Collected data
-- ==== Sys2Proof/Machine/Cipher.lean ====
section
/-! DEFINITION. The AES engines' firmware jobs and the SHA-256 contexts (R234 to R240). -/

namespace Sys2Proof.Machine

/-! ### AES jobs (R236 to R238) -/

/-- Job status (Table 11.10). -/
def jsOK : Nat := 1
def jsTAGFAIL : Nat := 2
def jsBADDESC : Nat := 3
def jsNOKEY : Nat := 4
def jsDENIED : Nat := 5
def jsBUSFAULT : Nat := 8

/-- AES_JOB_SUBMIT (R236): the write is ignored and counted where the core has 8 jobs outstanding. -/
def execAesJobSubmit (c : Fin 7) (v : Word) (s : State) : Host.Outcome State Fault Refusal :=
  s.ask (.aesJobSubmit c v) AES_SUB fun d => d.byCore c AES_SUB true fun d =>
    if 8 ≤ (d.aesJobs.filter (fun j => j.core == c.val)).length then d.count (AES_CNT 3)
    else
      let j : AesJob := { id := d.aesSeq, core := c, addr := v.toNat / 32 * 32, engine := none, slot := 0, status := 0, writes := [], fault := none, left := 0, live := false }
      { d with aesJobs := d.aesJobs ++ [j], aesSeq := d.aesSeq + 1 }

/-- TAGLEN is permitted for the operation (Table 11.9). -/
def tagLenOk (op n : Nat) : Bool :=
  match op with
  | 1 => n == 0
  | 2 | 3 => n == 0 || n == 4 || n == 8 || n == 16
  | 4 | 5 => n == 12 || n == 16
  | _ => decide (4 ≤ n ∧ n ≤ 16)

/-- A job descriptor lies within its limits. -/
def jobOk (b : List Byte) : Bool :=
  let op := u8 b 0
  let len := u32 b 0x18
  let aad := u16 b 0x1C
  decide (1 ≤ op ∧ op ≤ 7) && decide (u8 b 1 ≤ 254) && tagLenOk op (u8 b 2) && decide (u8 b 3 ≤ 1)
    && decide (len ≤ (if op = 2 ∨ op = 3 then 65535 else 16777216)) && decide (aad ≤ 65279)
    && (aad == 0 || !(op == 1 || op == 6 || op == 7)) && u8 b 0x1E == 0

/-- The operation encrypts or generates a tag. -/
def jobCharges (op : Nat) : Bool := op == 1 || op == 2 || op == 4 || op == 6

/-- Bytes of a nonce: none for CMAC. -/
def nonceLen (op : Nat) : Nat := if op = 1 then 16 else if op = 2 ∨ op = 3 then 13 else if op ≤ 5 then 12 else 0

/-- The nonce a device-formed use takes (Table 11.11). -/
def Dev.formNonce (d : Dev) (op tagLen used : Nat) : List Byte :=
  let base := beBytes 8 d.devuid ++ beBytes 4 used
  if op = 1 then base ++ [0, 0, 0, 1]
  else if op = 2 then base ++ [BitVec.ofNat 8 (if tagLen = 0 then 4 else if tagLen = 4 then 5 else if tagLen = 8 then 6 else 7)]
  else base

/-- What a job's status and outputs are, once it has been admitted. -/
def jobRun (key : List Byte) (op tagLen : Nat) (nonce aad src tag : List Byte) : Nat × List Byte × List Byte :=
  match op with
  | 1 => (jsOK, ctrMode key 4 nonce src, [])
  | 2 => (jsOK, ccmCrypt key nonce src, ccmTag key nonce aad src tagLen)
  | 3 => let p := ccmCrypt key nonce src
         if ccmTag key nonce aad p tagLen = tag then (jsOK, p, []) else (jsTAGFAIL, [], [])
  | 4 => let ct := gcmCrypt key nonce src
         (jsOK, ct, gcmTag key nonce aad ct tagLen)
  | 5 => if gcmTag key nonce aad src tagLen = tag then (jsOK, gcmCrypt key nonce src, []) else (jsTAGFAIL, [], [])
  | 6 => (jsOK, [], (cmac key src).take tagLen)
  | _ => (if (cmac key src).take tagLen = tag then jsOK else jsTAGFAIL, [], [])

/-- The checks of a job before its charge (R236): 0 when they pass. -/
def Dev.jobCheck (d : Dev) (core : Nat) (b : List Byte) : Nat :=
  let op := u8 b 0
  let k := d.kslot (u8 b 1)
  let fw := u8 b 3 == 1
  if !jobOk b then jsBADDESC
  else if !k.opens || (jobCharges op && k.state == 3) then jsNOKEY
  else if !k.use.testBit (op - 1) || !k.cores.testBit core then jsDENIED
  else if jobCharges op && op != 6 && (if fw then !k.use.testBit useFWNONCE else k.uctr == 0 || d.uidBad) then jsDENIED
  else 0

/-- The operation verifies a tag before anything is written (R237). -/
def jobVerifies (op : Nat) : Bool := op == 3 || op == 5 || op == 7

/-- The job's reads that fault. -/
def Dev.jobReads (d : Dev) (core : Nat) (b : List Byte) (formed : Bool) : Option (Nat × Nat) :=
  let op := u8 b 0
  let rd := fun a n => d.busCode false core a n false
  [rd (u32 b 4) (u32 b 0x18), rd (u32 b 0xC) (u16 b 0x1C), if jobVerifies op then rd (u32 b 0x10) (u8 b 2) else none,
   if formed then none else rd (u32 b 0x14) (nonceLen op)].findSome? id

/-- The writes of a job that reaches them that fault. -/
def Dev.jobWrites (d : Dev) (core : Nat) (b : List Byte) (formed : Bool) : Option (Nat × Nat) :=
  let op := u8 b 0
  let wr := fun a n => d.busCode false core a n true
  [if jobVerifies op then none else wr (u32 b 0x10) (u8 b 2), if formed then wr (u32 b 0x14) (nonceLen op) else none,
   if op = 6 ∨ op = 7 then none else wr (u32 b 8) (u32 b 0x18)].findSome? id

/-- Block operations of a job (R234, as the example of R239 counts them). -/
def jobOps (b : List Byte) : Nat :=
  let n := ceilDiv (u32 b 0x18) 16
  let aad := u16 b 0x1C
  match u8 b 0 with
  | 2 | 3 => 2 + 2 * n + (if aad = 0 then 0 else ceilDiv (aad + 2) 16)
  | _ => n

/-- A job ends BUSFAULT, with its report. -/
def Dev.jobFaults (d : Dev) (e : Nat) (p : Nat × Nat) (write : Bool) : Dev :=
  (d.faultNote (some p)).report 8 e 1 (esynOf p.1 p.2 write false false) [BitVec.ofNat 32 p.1]

/-- A job starts on an engine (R236): its checks, its charge, and the outputs it will write. -/
def Dev.jobStart (d : Dev) (e : Nat) (j : AesJob) : Dev :=
  let keep := fun (d : Dev) (x : AesJob) =>
    { d with aesJobs := d.aesJobs.map (fun y => if y.id = x.id then x else y), aesLast := j.core }
  let j := { j with engine := some e, live := true }
  let d := d.put AES_STAT ⟨e, e⟩ 1
  let d := d.touchRange j.addr 32
  match d.busCode false j.core j.addr 32 false with
  | some p => keep (d.jobFaults e p false) { j with status := jsBUSFAULT, fault := some p.1 }
  | none =>
    let b := d.seen j.addr 32
    let op := u8 b 0
    let tagLen := u8 b 2
    let k := d.kslot (u8 b 1)
    let j := { j with slot := u8 b 1 }
    let refuse := fun (d : Dev) st => keep (d.count (AES_CNT 2)) { j with status := st }
    let st := d.jobCheck j.core b
    if st ≠ 0 then refuse d st
    else
      let ch := if jobCharges op then d.charge (u8 b 1) else (0, d)
      if ch.1 ≠ 0 then refuse ch.2 ch.1
      else
        let d := ch.2
        let formed := jobCharges op && op != 6 && u8 b 3 == 0
        let d := (d.touchRange (u32 b 4) (u32 b 0x18)).touchRange (u32 b 0xC) (u16 b 0x1C)
        let d := d.touchRange (u32 b 0x10) (if jobVerifies op then tagLen else 0)
        let d := d.touchRange (u32 b 0x14) (if formed then 0 else nonceLen op)
        match d.jobReads j.core b formed with
        | some p => keep (d.jobFaults e p false) { j with status := jsBUSFAULT }
        | none =>
          let nonce := if formed then d.formNonce op tagLen k.used else d.seen (u32 b 0x14) (nonceLen op)
          let r := jobRun k.key op tagLen nonce (d.seen (u32 b 0xC) (u16 b 0x1C)) (d.seen (u32 b 4) (u32 b 0x18)) (d.seen (u32 b 0x10) tagLen)
          let j := { j with left := jobOps b, status := r.1 }
          if r.1 ≠ jsOK then keep d j
          else
            match d.jobWrites j.core b formed with
            | some p => keep (d.jobFaults e p true) { j with status := jsBUSFAULT }
            | none => keep d { j with writes := [(u32 b 8, r.2.1), (u32 b 0x10, r.2.2)] ++ (if formed then [(u32 b 0x14, nonce)] else []) }

/-- Block operations of a firmware grant (R235). -/
def aesBudget : Nat := 64

/-- The firmware job that engine `e` is granted next (R4, R235): the cores in turn after the last one served, each core's jobs in order; one that was
preempted goes on where it ran. -/
def Dev.nextJob (d : Dev) (e : Nat) : Option AesJob :=
  (span 1 7).findSome? (fun i => d.aesJobs.find? (fun j => j.core == (d.aesLast + i) % 7 && (j.engine.isNone || (j.engine == some e && !j.live))))

def Dev.setJob (d : Dev) (x : AesJob) : Dev := { d with aesJobs := d.aesJobs.map (fun y => if y.id = x.id then x else y) }

/-- An engine takes the next job of the round. -/
def Dev.grantJob (d : Dev) (e : Nat) : Dev :=
  match d.nextJob e with
  | none => d
  | some j => if j.engine.isNone then d.jobStart e j else { d.setJob { j with live := true } with aesLast := j.core }

def Dev.liveJob (d : Dev) (e : Nat) : Option AesJob := d.aesJobs.find? (fun j => j.engine == some e && j.live)

/-- AES_JOB_START (R235, R236): an engine takes the next job; one whose job has more than a grant left has come to that grant's end, and the job goes
to the back of the round. While work of higher classes waits for both engines, neither takes a firmware job. -/
def execAesJobStart (e : Fin 2) (s : State) : Host.Outcome State Fault Refusal :=
  s.run fun d =>
    if 2 ≤ d.aesAbove then d
    else
      match d.liveJob e with
      | none => d.grantJob e
      | some x =>
        if x.left ≤ aesBudget then d
        else Dev.grantJob { d.setJob { x with left := x.left - aesBudget, live := false } with aesLast := x.core } e

/-- Grants that a started job still needs. -/
def AesJob.grants (j : AesJob) : Nat := max 1 (ceilDiv j.left aesBudget)

/-- Turns from the job that holds the engine to `j`'s. -/
def AesJob.turn (j x : AesJob) : Nat := (j.core + 7 - x.core) % 7

/-- The job of engine `e` that ends first as the grants go round, `x` holding the engine. -/
def Dev.firstDone (d : Dev) (e : Nat) (x : AesJob) : AesJob :=
  (d.aesJobs.filter (fun j => j.engine == some e)).foldl (fun m j =>
    if j.grants < m.grants ∨ (j.grants = m.grants ∧ j.turn x < m.turn x) then j else m) x

/-- What the other jobs of the engine have run when `j` ends. -/
def AesJob.ran (y j x : AesJob) (e : Nat) : AesJob :=
  if y.engine = some e then { y with left := y.left - aesBudget * (if y.turn x < j.turn x then j.grants else j.grants - 1), live := false } else y

/-- The engine goes on with a job it had set aside. -/
def Dev.resumeJob (d : Dev) (e core : Nat) : Dev :=
  let d := { d with aesLast := core }
  match (span 1 7).findSome? (fun i => d.aesJobs.find? (fun j => j.core == (core + i) % 7 && j.engine == some e)) with
  | none => d.put AES_STAT ⟨e, e⟩ 0
  | some j => { d.setJob { j with live := true } with aesLast := j.core }

/-- A job's outputs, then STATUS, and with STATUS written the completion source of its core (R236, Table 16.1); a STATUS byte that may not be written stays, and is reported (log
entry 140). -/
def Dev.jobEnd (d : Dev) (e : Nat) (j : AesJob) : Dev :=
  let d := j.writes.foldl (fun d w => d.setBytes w.1 w.2) d
  let d := d.when (j.status == jsTAGFAIL) (fun d => d.count (AES_CNT 1))
  let d := d.when (j.status == jsOK || j.status == jsTAGFAIL || j.status == jsBUSFAULT) (fun d => d.count (AES_CNT 0))
  if j.fault.isSome then d
  else match d.busCode false j.core (j.addr + 0x1F) 1 true with
    | some p => d.jobFaults e p true
    | none => (d.setBytes (j.addr + 0x1F) [BitVec.ofNat 8 j.status]).pulse (1032 + j.core)

/-- AES_STAT.BUSY (R243): an engine that runs a firmware job, or work of the classes above, which takes an idle engine, the lowest first (log entry
167), or both. -/
def Dev.aesBusy (d : Dev) : Nat :=
  let v := getF (d.reg AES_STAT) AES_STAT_BUSY
  if d.aesAbove = 0 then v else if d.aesAbove = 1 ∧ v = 0 then 1 else 3

/-- AES_JOB_END (R235 to R237): of the jobs set going on the engine, the one that ends first. While work of higher classes has both engines, none
ends. -/
def execAesJobEnd (e : Fin 2) (s : State) : Host.Outcome State Fault Refusal :=
  s.run fun d =>
    if 2 ≤ d.aesAbove then d else
    match d.liveJob e with
    | none => d
    | some x =>
      let j := d.firstDone e x
      (Dev.resumeJob { d with aesJobs := (d.aesJobs.filter (fun y => y.id != j.id)).map (fun y => y.ran j x e) } e j.core).jobEnd e j

/-! ### SHA-256 contexts (R240) -/

def Dev.sha (d : Dev) (n : Nat) : ShaCtx := sget ShaCtx.init d.shaCtx n
def Dev.setSha (d : Dev) (n : Nat) (x : ShaCtx) : Dev := { d with shaCtx := sset ShaCtx.init d.shaCtx n x }

/-- SHA_START (R240). -/
def execShaStart (c : Fin 7) (n : Fin 4) (s : State) : Host.Outcome State Fault Refusal :=
  s.ask (.shaStart c n) (SHA_CMD n) fun d => d.byCore c (SHA_CMD n) true fun d =>
    let d := d.setSha n ⟨true, shaInit, 0, [], 0, false⟩
    let a := SHA_STAT n
    ((d.put a SHA_STAT_OWNER c.val).put a SHA_STAT_BUSY 0).put a SHA_STAT_ERR 0

/-- An UPDATE or FINAL by core `c`: refused to a core that is not OWNER; ignored with ERR STATE while BUSY or before START, where no core is OWNER. -/
def Dev.shaRun (d : Dev) (c : Fin 7) (n : Nat) (f : Dev → Dev) : Dev :=
  let a := SHA_STAT n
  d.byCoreDeny c (SHA_CMD n) true (d.get a SHA_STAT_OWNER != c.val && d.get a SHA_STAT_OWNER != 7) fun d =>
    if (d.sha n).busy ≠ 0 ∨ !(d.sha n).taken then d.put a SHA_STAT_ERR 2 else (f d).put a SHA_STAT_BUSY 1

/-- SHA_UPDATE (R240): the bytes join the partial block; whole blocks are hashed. -/
def execShaUpdate (c : Fin 7) (n : Fin 4) (s : State) : Host.Outcome State Fault Refusal :=
  s.ask (.shaUpdate c n) (SHA_CMD n) fun d => d.shaRun c n fun d =>
    let x := d.sha n
    let at_ := (d.reg (SHA_ADDR n)).toNat
    let len := d.get (SHA_LEN n) SHA_LEN_LEN
    let d := d.touchRange at_ len
    if d.busOk false c at_ len false then
      let m := x.part ++ d.seen at_ len
      d.setSha n { x with h := shaBlocks x.h m, n := x.n + len, part := m.drop (m.length / 64 * 64), busy := 1 }
    else (d.faultNote (d.busCode false c at_ len false)).setSha n { x with busy := 1, bad := true }

/-- SHA_FINAL (R240): the message is padded. -/
def execShaFinal (c : Fin 7) (n : Fin 4) (s : State) : Host.Outcome State Fault Refusal :=
  s.ask (.shaFinal c n) (SHA_CMD n) fun d => d.shaRun c n fun d =>
    let x := d.sha n
    d.setSha n { x with h := shaBlocks x.h (x.part ++ shaPad x.n), part := [], busy := 2 }

/-- SHA_END (R240): the operation completes; after FINAL the digest is shown and DONE set; a faulted input sets ERR. -/
def execShaEnd (n : Fin 4) (s : State) : Host.Outcome State Fault Refusal :=
  s.run fun d =>
    let x := d.sha n
    let a := SHA_STAT n
    if x.busy = 0 then d
    else
      let d := d.put a SHA_STAT_BUSY 0
      if x.bad then (d.setSha n { x with busy := 0, bad := false }).put a SHA_STAT_ERR 1
      else if x.busy = 2 then
        let d := (d.setSha n { x with busy := 0, taken := false }).put a SHA_STAT_DONE 1
        ((span 0 8).zip x.h).foldl (fun d p => d.setReg (SHA_DIG n p.1) p.2) d
      else d.setSha n { x with busy := 0 }

end Sys2Proof.Machine
end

● Goal of the exercise
Your reply is to repeat, unchanged, the lines above running from the one with "let n := ceilDiv (u32 b 0x18) 16" up to and including the one with "its report. -/".

● Finished exercise
  let n := ceilDiv (u32 b 0x18) 16
  let aad := u16 b 0x1C
  match u8 b 0 with
  | 2 | 3 => 2 + 2 * n + (if aad = 0 then 0 else ceilDiv (aad + 2) 16)
  | _ => n

/-- A job ends BUSFAULT, with its report. -/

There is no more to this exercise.